Spinal muscular atrophy (SMA) is an inherited neurodegenerative disorder that affects lower motor neurons. Lower motor neurons are nerve cells that control voluntary muscle movements and are involved in walking, speaking, swallowing, and breathing.

There are five types of SMA, 0, 1, 2, 3, and 4. The forms differ in the severity, progression, and age of onset of symptoms.

The most common symptoms in most types of SMA are:

  • Muscle weakness and decreased gross motor skills
  • Impaired mobility
  • Breathing problems
  • Problems swallowing
  • Scoliosis (curvature of the spine)

However, different types of SMA vary in age of onset and severity of the symptoms. They are summarized as:

SMA type 0

SMA type 0, also known as prenatal SMA, is the most severe form of the disease.

It is characterized by reduced fetal movements in utero between 30 and 36 weeks of gestation. At birth, babies are deprived of oxygen caused by respiratory failure. They are also born with joint abnormalities and have problems swallowing.

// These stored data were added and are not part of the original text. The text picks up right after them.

-- ==== Sys2Proof/Laws/Effects.lean ====
section
/-! SUPPORT. What an instruction that completes or faults leaves behind: the shared frames of the instruction rows. -/

set_option Elab.async false

namespace Sys2Proof.Laws

open Sys2Proof.Machine Sys2Proof.Claims

theorem goes {i : Instr} {s : State} {c : Fin 32} {w : W64} {eff : Effect} {y : Chan} {pc : BitVec 16}
    (hi : exec i s = done s (s.dev.issue c w eff)) (h : MayIssue s.dev c w)
    (he : eff s.dev c w = .done (s.dev.setCh c y) pc) (hb : y.breakReq = (s.dev.ch c).breakReq) (hs : y.stepping = (s.dev.ch c).stepping) (hp : pc ≠ 32768) :
    Goes i s c y pc := ends_issue hi h he (by rw [hb]; exact h.2.1) (by rw [hs]; exact h.2.2.1) hp

theorem pcne {pc : BitVec 16} (h : pc ≠ 32767) : pc + 1 ≠ 32768 := by
  intro h2; apply h; bv_omega

theorem lt15 {x : BitVec 48} : BitVec.ofNat 16 (bits x 14 0) ≠ 32768 := by
  intro h
  have := congrArg BitVec.toNat h
  simp [bits] at this
  omega

theorem setCh_self (d : Dev) (c : Fin 32) : d.setCh c (d.ch c) = d := by
  simp [Dev.setCh, Dev.ch]

theorem nexts {i : Instr} {s : State} {c : Fin 32} {w : W64} {eff : Effect} {y : Chan}
    (hi : exec i s = done s (s.dev.issue c w eff)) (h : Free s c w)
    (he : eff s.dev c w = .done (s.dev.setCh c y) ((s.dev.ch c).pc + 1)) (hb : y.breakReq = (s.dev.ch c).breakReq) (hs : y.stepping = (s.dev.ch c).stepping) :
    Next i s c y := goes hi h.1 he hb hs (pcne h.2)

theorem syncLemma (sc m r : Nat) (hm : 0 < m) : (sc + (r % m + (m - sc % m)) % m) % m = r % m := by
  rw [Nat.add_mod, Nat.mod_mod, ← Nat.add_mod]
  have h := Nat.mod_lt sc hm
  have h3 := Nat.mod_add_div sc m
  have e : sc + (r % m + (m - sc % m)) = r % m + m * (sc / m + 1) := by
    rw [Nat.mul_add]; omega
  rw [e, Nat.add_mul_mod_self_left, Nat.mod_mod]

theorem get_set_bits' (d : Dev) {a lo len lo' len' : Nat} (v : Nat) (h : lo + len ≤ 32) (hd : lo' + len' ≤ lo ∨ lo + len ≤ lo') :
   (d.set ⟨a, lo, len⟩ v).get ⟨a, lo', len'⟩ = d.get ⟨a, lo', len'⟩ := Dev.get_set_bits _ _ h rfl hd

theorem emitStatus_regs (d : Dev) (m n : Nat) (b : List Byte) : ∃ r, d.emitStatus m n b = { d with rings := r } := by
  unfold Dev.emitStatus; split
  · exact ⟨d.rings, rfl⟩
  · split
    · exact ⟨d.rings, rfl⟩
    · exact ⟨_, rfl⟩

def bankAfter (d : Dev) (c : Fin 32) (cause sub arg pc : Nat) (b : Tick) : Dev :=
  ((((d.faultRecord c cause sub arg pc b).set (F.CH_SEQ_STATUS_CODE c) 4).set (F.CH_SEQ_STATUS_ABRT c) (d.get (F.CH_SEQ_STATUS_ABRT c))).set
    (F.CH_SEQ_IRQ_STATUS_FAULT c) 1).set ⟨R.CH_SEQ_CTRL c, 0, 6⟩ 0

def chanAfter (d : Dev) (c : Fin 32) (b : Tick) (seq : Bool) : Chan :=
  { d.ch c with
      stepping := false, breakReq := false, goReq := false, st := .faulted, goTick := d.ev.dt
      queue := (d.ch c).queue.filter fun a => before a.tick b
      dispatched := (d.ch c).dispatched.filter fun a => before a.tick b
      stopB := none, faultB := some b, faultEnd := b + tk (d.blockTicks c), seqFault := seq
      parkAt := some (b + tk (d.blockTicks c)), recs := [], store := []
      holds := if (d.ch c).committed then (d.ch c).holds ++ [(b, b + tk (d.blockTicks c))] else (d.ch c).holds }

theorem record_blk (d : Dev) (c : Fin 32) (cause sub arg pc : Nat) (b : Tick) :
    (d.faultRecord c cause sub arg pc b).blockTicks c = d.blockTicks c := by
  simp only [Dev.faultRecord, Dev.blockTicks, Dev.rate]
  rw [Dev.get, Dev.get]
  congr 4
  simp only [Dev.rd_wr, Dev.set64]
  have := c.isLt
  simp only [F.TELEM_SW_RATE_RATE_d, R.TELEM_SW_RATE, R.CH_SEQ_FAULT_ARG, R.CH_SEQ_FAULT_B, R.CH_SEQ_FAULT_PC, R.CH_SEQ_FAULT]
  rw [if_neg (by omega), if_neg (by omega), if_neg (by omega), if_neg (by omega), if_neg (by omega)]

theorem setCh_setCh (d : Dev) (c : Fin 32) (x y : Chan) : (d.setCh c x).setCh c y = d.setCh c y := by
  simp [Dev.setCh]

theorem set_setCh (d : Dev) (c : Fin 32) (x : Chan) (f : Fld) (v : Nat) : (d.setCh c x).set f v = (d.set f v).setCh c x := rfl

theorem record_ch (d : Dev) (c e : Fin 32) (cause sub arg pc : Nat) (b : Tick) :
    (d.faultRecord c cause sub arg pc b).ch e = d.ch e := rfl

theorem record_abrt (d : Dev) (c : Fin 32) (cause sub arg pc : Nat) (b : Tick) :
    (d.faultRecord c cause sub arg pc b).get (F.CH_SEQ_STATUS_ABRT c) = d.get (F.CH_SEQ_STATUS_ABRT c) := by
  simp only [Dev.faultRecord, Dev.get]
  congr 1
  simp only [Dev.rd_wr, Dev.set64]
  have := c.isLt
  simp only [R.CH_SEQ_STATUS, R.CH_SEQ_FAULT_ARG, R.CH_SEQ_FAULT_B, R.CH_SEQ_FAULT_PC, R.CH_SEQ_FAULT]
  rw [if_neg (by omega), if_neg (by omega), if_neg (by omega), if_neg (by omega), if_neg (by omega)]

theorem fault_eq (d : Dev) (c : Fin 32) (cause sub arg pc : Nat) (b : Tick) :
    ∃ r, d.faultAt c cause sub arg pc b =
      { (bankAfter d c cause sub arg pc b).setCh c (chanAfter d c b (d.ch c).noIssue) with rings := r } := by
  have ha : ∀ x, ((d.faultRecord c cause sub arg pc b).modCh c x).get (F.CH_SEQ_STATUS_ABRT c) = d.get (F.CH_SEQ_STATUS_ABRT c) :=
    fun _ => record_abrt ..
  unfold Dev.faultAt Dev.completeRun
  dsimp only
  rw [ha]
  obtain ⟨r, hr⟩ := emitStatus_regs ((bankAfter d c cause sub arg pc b).setCh c (chanAfter d c b (d.ch c).noIssue)) 0 c.val
    (Dev.runBody ((bankAfter d c cause sub arg pc b).setCh c (chanAfter d c b (d.ch c).noIssue)) c 4 (d.get (F.CH_SEQ_STATUS_ABRT c)))
  refine ⟨r, ?_⟩
  rw [← hr]
  simp only [record_blk, Dev.modCh, record_ch, if_true, set_setCh, Dev.setCh_ch_same, setCh_setCh]
  rfl

theorem faultAt_spec (d : Dev) (c : Fin 32) (cause sub arg pc : Nat) (b : Tick) (t : Dev) (ht : t = d.faultAt c cause sub arg pc b):
    t.rd (R.CH_SEQ_FAULT c) = BitVec.ofNat 32 (1 + 2 * cause + 16 * sub) ∧
    t.rd (R.CH_SEQ_FAULT_PC c) = BitVec.ofNat 32 (pc % 32768) ∧
    t.get64 (R.CH_SEQ_FAULT_B c 0) = b ∧ t.rd (R.CH_SEQ_FAULT_ARG c) = BitVec.ofNat 32 arg ∧
    t.get (F.CH_SEQ_STATUS_CODE c) = 4 ∧ t.get (F.CH_SEQ_STATUS_ABRT c) = d.get (F.CH_SEQ_STATUS_ABRT c) ∧ t.get (F.CH_SEQ_IRQ_STATUS_FAULT c) = 1 ∧ t.get ⟨R.CH_SEQ_CTRL c, 0, 6⟩ = 0 ∧
    t.ch c = chanAfter d c b (d.ch c).noIssue ∧
    OtherChans d t c ∧ RegsBut d t (faultRegs c) ∧ t.mem = d.mem ∧ t.reply = d.reply ∧ RestSame { d with rings := t.rings } t := by
  obtain ⟨r, hr⟩ := fault_eq d c cause sub arg pc b
  rw [hr] at ht
  have hc := c.isLt
  have hregs : t.regs = (bankAfter d c cause sub arg pc b).regs := by rw [ht, Dev.setCh_regs]
  have hchans : t.chans = ((bankAfter d c cause sub arg pc b).setCh c (chanAfter d c b (d.ch c).noIssue)).chans := by rw [ht]
  have hch : ∀ e, t.ch e = ((bankAfter d c cause sub arg pc b).setCh c (chanAfter d c b (d.ch c).noIssue)).ch e := fun e => by show t.chans[e] = _; rw [hchans]; rfl
  have hbc : ∀ e, (bankAfter d c cause sub arg pc b).ch e = d.ch e := fun e => by unfold bankAfter; rfl
  have hrd : ∀ a, t.rd a = (bankAfter d c cause sub arg pc b).rd a := fun a => by unfold Dev.rd; rw [hregs]
  have hg : ∀ f, t.get f = (bankAfter d c cause sub arg pc b).get f := fun f => by simp only [Dev.get, hrd]
  have hne : ∀ a, a ∉ faultRegs c → t.rd a = d.rd a := by
    intro a ha
    simp only [faultRegs, List.mem_cons, List.not_mem_nil, or_false, not_or] at ha
    rw [hrd]
    simp only [bankAfter, Dev.set, Dev.faultRecord, Dev.set64, Dev.rd_wr]
    simp [ha]
  refine ⟨?_, ?_, ?_, ?_, ?_, ?_, ?_, ?_, ?_, ?_, hne, ?_, ?_, ?_⟩
  · rw [hrd]; simp only [bankAfter, Dev.set, Dev.faultRecord, Dev.set64, Dev.rd_wr]
    simp (disch := omega) only [F.CH_SEQ_STATUS_CODE, F.CH_SEQ_STATUS_ABRT, F.CH_SEQ_IRQ_STATUS_FAULT, R.CH_SEQ_STATUS, R.CH_SEQ_CTRL, R.CH_SEQ_IRQ_STATUS, R.CH_SEQ_FAULT, R.CH_SEQ_FAULT_PC, R.CH_SEQ_FAULT_B, R.CH_SEQ_FAULT_ARG, if_pos, if_neg, if_true]
  · rw [hrd]; simp only [bankAfter, Dev.set, Dev.faultRecord, Dev.set64, Dev.rd_wr]
    simp (disch := omega) only [F.CH_SEQ_STATUS_CODE, F.CH_SEQ_STATUS_ABRT, F.CH_SEQ_IRQ_STATUS_FAULT, R.CH_SEQ_STATUS, R.CH_SEQ_CTRL, R.CH_SEQ_IRQ_STATUS, R.CH_SEQ_FAULT, R.CH_SEQ_FAULT_PC, R.CH_SEQ_FAULT_B, R.CH_SEQ_FAULT_ARG, if_pos, if_neg, if_true]
  · have : t.get64 (R.CH_SEQ_FAULT_B c 0) = (d.set64 (R.CH_SEQ_FAULT_B c 0) b).get64 (R.CH_SEQ_FAULT_B c 0) := by
      simp only [Dev.get64, hrd]
      simp only [bankAfter, Dev.set, Dev.faultRecord, Dev.set64, Dev.rd_wr]
      simp (disch := omega) only [F.CH_SEQ_STATUS_CODE, F.CH_SEQ_STATUS_ABRT, F.CH_SEQ_IRQ_STATUS_FAULT, R.CH_SEQ_STATUS, R.CH_SEQ_CTRL, R.CH_SEQ_IRQ_STATUS, R.CH_SEQ_FAULT, R.CH_SEQ_FAULT_PC, R.CH_SEQ_FAULT_B, R.CH_SEQ_FAULT_ARG, if_pos, if_neg, if_true]
    rw [this, Dev.get64_set64]
  · rw [hrd]; simp only [bankAfter, Dev.set, Dev.faultRecord, Dev.set64, Dev.rd_wr]
    simp (disch := omega) only [F.CH_SEQ_STATUS_CODE, F.CH_SEQ_STATUS_ABRT, F.CH_SEQ_IRQ_STATUS_FAULT, R.CH_SEQ_STATUS, R.CH_SEQ_CTRL, R.CH_SEQ_IRQ_STATUS, R.CH_SEQ_FAULT, R.CH_SEQ_FAULT_PC, R.CH_SEQ_FAULT_B, R.CH_SEQ_FAULT_ARG, if_pos, if_neg, if_true]
  · rw [hg]
    simp only [bankAfter]
    rw [Dev.get_set_reg _ _ (by simp only [R.CH_SEQ_STATUS, R.CH_SEQ_CTRL]; omega), Dev.get_set_reg _ _ (by simp only [R.CH_SEQ_STATUS,R.CH_SEQ_IRQ_STATUS]; omega), get_set_bits' _ _ (by simp) (by simp), Dev.get_set_same _ (by simp)]
    all_goals simp
  · rw [hg]
    simp only [bankAfter]
    rw [Dev.get_set_reg _ _ (by simp only [R.CH_SEQ_STATUS, R.CH_SEQ_CTRL]; omega), Dev.get_set_reg _ _ (by simp only [R.CH_SEQ_STATUS, R.CH_SEQ_IRQ_STATUS]; omega),
      Dev.get_set_same _ (by simp)]
    exact Nat.mod_eq_of_lt (Dev.get_lt d _)
  · rw [hg]
    simp only [bankAfter]
    rw [Dev.get_set_reg _ _ (by simp only [R.CH_SEQ_CTRL, R.CH_SEQ_IRQ_STATUS]; omega), Dev.get_set_same _ (by simp)]
    all_goals simp
  · rw [hg]
    simp only [bankAfter]
    rw [Dev.get_set_same _ (by simp)]
    simp
  · rw [hch, Dev.setCh_ch_same]
  · intro e he
    rw [hch, Dev.setCh_ch_ne _ _ _ he, hbc]
  · rw [ht]; rfl
  · rw [ht]; rfl
  · rw [ht]; simp [RestSame, bankAfter, Dev.faultRecord]

theorem seqFaultAt_spec (d : Dev) (c : Fin 32) (cause sub arg pc : Nat) (ho : d.outputFaults c = false) (t : Dev) (ht : t = d.seqFaultAt c cause sub arg pc) :
    t.rd (R.CH_SEQ_FAULT c) = BitVec.ofNat 32 (1 + 2 * cause + 16 * sub) ∧
    t.rd (R.CH_SEQ_FAULT_PC c) = BitVec.ofNat 32 (pc % 32768) ∧
    t.get64 (R.CH_SEQ_FAULT_B c 0) = (d.ch c).nextBoundary ∧ t.rd (R.CH_SEQ_FAULT_ARG c) = BitVec.ofNat 32 arg ∧
    t.get (F.CH_SEQ_STATUS_CODE c) = 4 ∧ t.get (F.CH_SEQ_STATUS_ABRT c) = d.get (F.CH_SEQ_STATUS_ABRT c) ∧ t.get (F.CH_SEQ_IRQ_STATUS_FAULT c) = 1 ∧ t.get ⟨R.CH_SEQ_CTRL c, 0, 6⟩ = 0 ∧
    t.ch c = chanAfter d c (d.ch c).nextBoundary true ∧
    OtherChans d t c ∧ RegsBut d t (faultRegs c) ∧ t.mem = d.mem ∧ t.reply = d.reply ∧ RestSame { d with rings := t.rings } t := by
  obtain ⟨h1, h2, h3, h4, h5, ha, h6, h7, h8, h9, h10, h11, h12, h13⟩ :=
    faultAt_spec d c cause sub arg pc (d.ch c).nextBoundary _ rfl
  have e : t = (d.faultAt c cause sub arg pc (d.ch c).nextBoundary).modCh c fun x => { x with seqFault := true } := by
    rw [ht]; unfold Dev.seqFaultAt; simp only [ho]; rfl
  subst e
  refine ⟨h1, h2, h3, h4, h5, ha, h6, h7, ?_, fun e he => ?_, h10, h11, h12, h13⟩
  · rw [Dev.modCh, Dev.setCh_ch_same, h8]; rfl
  · rw [Dev.modCh, Dev.setCh_ch_ne _ _ _ he]; exact h9 e he

theorem fault_spec (d : Dev) (c : Fin 32) (cause sub arg : Nat) (ho : d.outputFaults c = false) (t : Dev) (ht : t = d.fault c cause sub arg) :
    t.rd (R.CH_SEQ_FAULT c) = BitVec.ofNat 32 (1 + 2 * cause + 16 * sub) ∧
    t.rd (R.CH_SEQ_FAULT_PC c) = BitVec.ofNat 32 ((d.ch c).pc.toNat % 32768) ∧
    t.get64 (R.CH_SEQ_FAULT_B c 0) = (d.ch c).nextBoundary ∧ t.rd (R.CH_SEQ_FAULT_ARG c) = BitVec.ofNat 32 arg ∧
    t.get (F.CH_SEQ_STATUS_CODE c) = 4 ∧ t.get (F.CH_SEQ_STATUS_ABRT c) = d.get (F.CH_SEQ_STATUS_ABRT c) ∧ t.get (F.CH_SEQ_IRQ_STATUS_FAULT c) = 1 ∧ t.get ⟨R.CH_SEQ_CTRL c, 0, 6⟩ = 0 ∧
    t.ch c = chanAfter d c (d.ch c).nextBoundary true ∧
    OtherChans d t c ∧ RegsBut d t (faultRegs c) ∧ t.mem = d.mem ∧ t.reply = d.reply ∧ RestSame { d with rings := t.rings } t :=
  seqFaultAt_spec d c cause sub arg _ ho t ht

theorem faultReport_rings (d : Dev) (c : Fin 32) : ∃ r, d.faultReport c = { d with rings := r } := by
  unfold Dev.faultReport
  dsimp only
  split
  · exact ⟨_, rfl⟩
  · exact ⟨_, rfl⟩

/-- What `faultMore` does last: MORE is set, and the report of the run follows the record. -/
theorem moreSet_spec (e : Dev) (c : Fin 32) :
    ((e.set (F.CH_SEQ_FAULT_MORE c) 1).faultReport c).ch c = e.ch c ∧
    ((e.set (F.CH_SEQ_FAULT_MORE c) 1).faultReport c).get (F.CH_SEQ_FAULT_MORE c) = 1 ∧
    ((e.set (F.CH_SEQ_FAULT_MORE c) 1).faultReport c).get64 (R.CH_SEQ_FAULT_B c 0) = e.get64 (R.CH_SEQ_FAULT_B c 0) := by
  obtain ⟨r, hr⟩ := faultReport_rings (e.set (F.CH_SEQ_FAULT_MORE c) 1) c
  rw [hr]
  refine ⟨rfl, ?_, ?_⟩
  · show (e.set _ 1).get _ = 1
    rw [Dev.get_set_same _ (by simp)]; simp
  · show (e.set _ 1).get64 _ = _
    simp only [Dev.get64, Dev.set, Dev.rd_wr, F.CH_SEQ_FAULT_MORE, R.CH_SEQ_FAULT, R.CH_SEQ_FAULT_B]
    rw [if_neg (by omega), if_neg (by omega)]

theorem faultRecord_b (e : Dev) (c : Fin 32) (cause sub arg pc : Nat) (b : Tick) :
    (e.faultRecord c cause sub arg pc b).get64 (R.CH_SEQ_FAULT_B c 0) = b := by
  have : (e.faultRecord c cause sub arg pc b).get64 (R.CH_SEQ_FAULT_B c 0) = (e.set64 (R.CH_SEQ_FAULT_B c 0) b).get64 (R.CH_SEQ_FAULT_B c 0) := by
    have hc := c.isLt
    simp only [Dev.get64, Dev.faultRecord, Dev.set64, Dev.rd_wr]
    simp (disch := omega) only [R.CH_SEQ_FAULT, R.CH_SEQ_FAULT_PC, R.CH_SEQ_FAULT_B, R.CH_SEQ_FAULT_ARG, if_neg, if_true]
  rw [this, Dev.get64_set64]

/-- A second fault of one tick (R99): the run stays faulted, MORE is set, and the earlier boundary stands. -/
theorem faultMore_spec (d : Dev) (c : Fin 32) (cause sub arg pc : Nat) (b : Tick) (t : Dev)
    (ht : t = d.faultMore c cause sub arg pc b) :
    (t.ch c).st = (d.ch c).st ∧ t.get (F.CH_SEQ_FAULT_MORE c) = 1 ∧
    t.get64 (R.CH_SEQ_FAULT_B c 0) = (if before b (d.get64 (R.CH_SEQ_FAULT_B c 0)) then b else d.get64 (R.CH_SEQ_FAULT_B c 0)) := by
  rw [ht]; clear ht
  unfold Dev.faultMore
  dsimp only
  cases hb : before b (d.get64 (R.CH_SEQ_FAULT_B c 0)) with
  | true =>
    simp only [Bool.true_or, if_true]
    have hm := moreSet_spec ((d.faultRecord c cause sub arg pc b).modCh c fun x =>
      { x with queue := x.queue.filter fun a => before a.tick b
               dispatched := x.dispatched.filter fun a => before a.tick b
               faultB := some b, faultEnd := b + tk ((d.faultRecord c cause sub arg pc b).blockTicks c)
               parkAt := some (b + tk ((d.faultRecord c cause sub arg pc b).blockTicks c))
               holds := x.holds.map fun h => if h = (d.get64 (R.CH_SEQ_FAULT_B c 0), d.get64 (R.CH_SEQ_FAULT_B c 0) +
                 tk ((d.faultRecord c cause sub arg pc b).blockTicks c)) then (b, b + tk ((d.faultRecord c cause sub arg pc b).blockTicks c)) else h }) c
    refine ⟨?_, hm.2.1, hm.2.2.trans (faultRecord_b d c cause sub arg pc b)⟩
    rw [hm.1, Dev.modCh, Dev.setCh_ch_same]
    rfl
  | false =>
    simp only [Bool.false_or, Bool.false_eq_true, if_false]
    by_cases hq : (b = d.get64 (R.CH_SEQ_FAULT_B c 0) && decide (causeRank cause < causeRank (d.get (F.CH_SEQ_FAULT_CAUSE c)))) = true
    · rw [if_pos hq]
      have hm := moreSet_spec (d.faultRecord c cause sub arg pc b) c
      simp only [Bool.and_eq_true, decide_eq_true_eq] at hq
      refine ⟨by rw [hm.1]; rfl, hm.2.1, ?_⟩
      rw [hm.2.2, faultRecord_b]; exact hq.1
    · rw [if_neg hq]
      have hm := moreSet_spec d c
      exact ⟨by rw [hm.1], hm.2.1, hm.2.2⟩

Infants with SMA type 0 usually die of the disease at 2-6 months old.

SMA type 1

SMA type 1 is also known as infantile-onset SMA or Werdnig-Hoffmann disease. It is the most common form of SMA. The age of onset is around 6 months.

Symptoms include reduced muscle tone and impaired limb movements, fasciculations (spontaneous muscle contractions), loss of tendon reflexes, tremors (involuntary, rhythmic muscle contractions), and problems with swallowing and breathing.

These children usually die of respiratory failure before age 2. Respiratory support can extend survival.

SMA type 2

SMA type 2 is also known as intermediate SMA or chronic infantile SMA. Symptoms usually appear between ages 7-18 months.

Muscle weakness and reduced muscle tone are common symptoms of SMA type 2. Further symptoms include difficulties swallowing, scoliosis, and deformities of the hands, feet, and chest. Many milestones, such as sitting, are delayed. Some children can crawl and stand without bracing, but most are never able to walk.

The severity and prognosis depend mainly on the age of onset. The later the onset, the better the prognosis. Children may die prematurely of the disease, or may live a full and productive life with the right care.

SMA type 3

SMA type 3 is also known as Kugelberg-Welander disease and is a relatively mild form of SMA. The age of onset is 18 months to 17 years, with most cases diagnosed before age 2.

Children with SMA type 3 learn to walk, but frequently fall and have difficulties with balance and walking up and down stairs. Later in life, however, they are able to walk well. Legs are more severely affected than arms, something also seen in other types of SMA.

Respiratory problems occur later in life and swallowing difficulties are less common than in types of SMA with an earlier onset.

Patients with SMA type 3 usually have a normal lifespan.

SMA type 4

SMA type 4 is also called adult-onset SMA because symptoms usually appear in the second or third decade of life.

Patients with SMA type 4 experience mild muscle weakness, scoliosis, tremors, and twitching. Swallowing and breathing are usually not affected, and life expectancy is normal.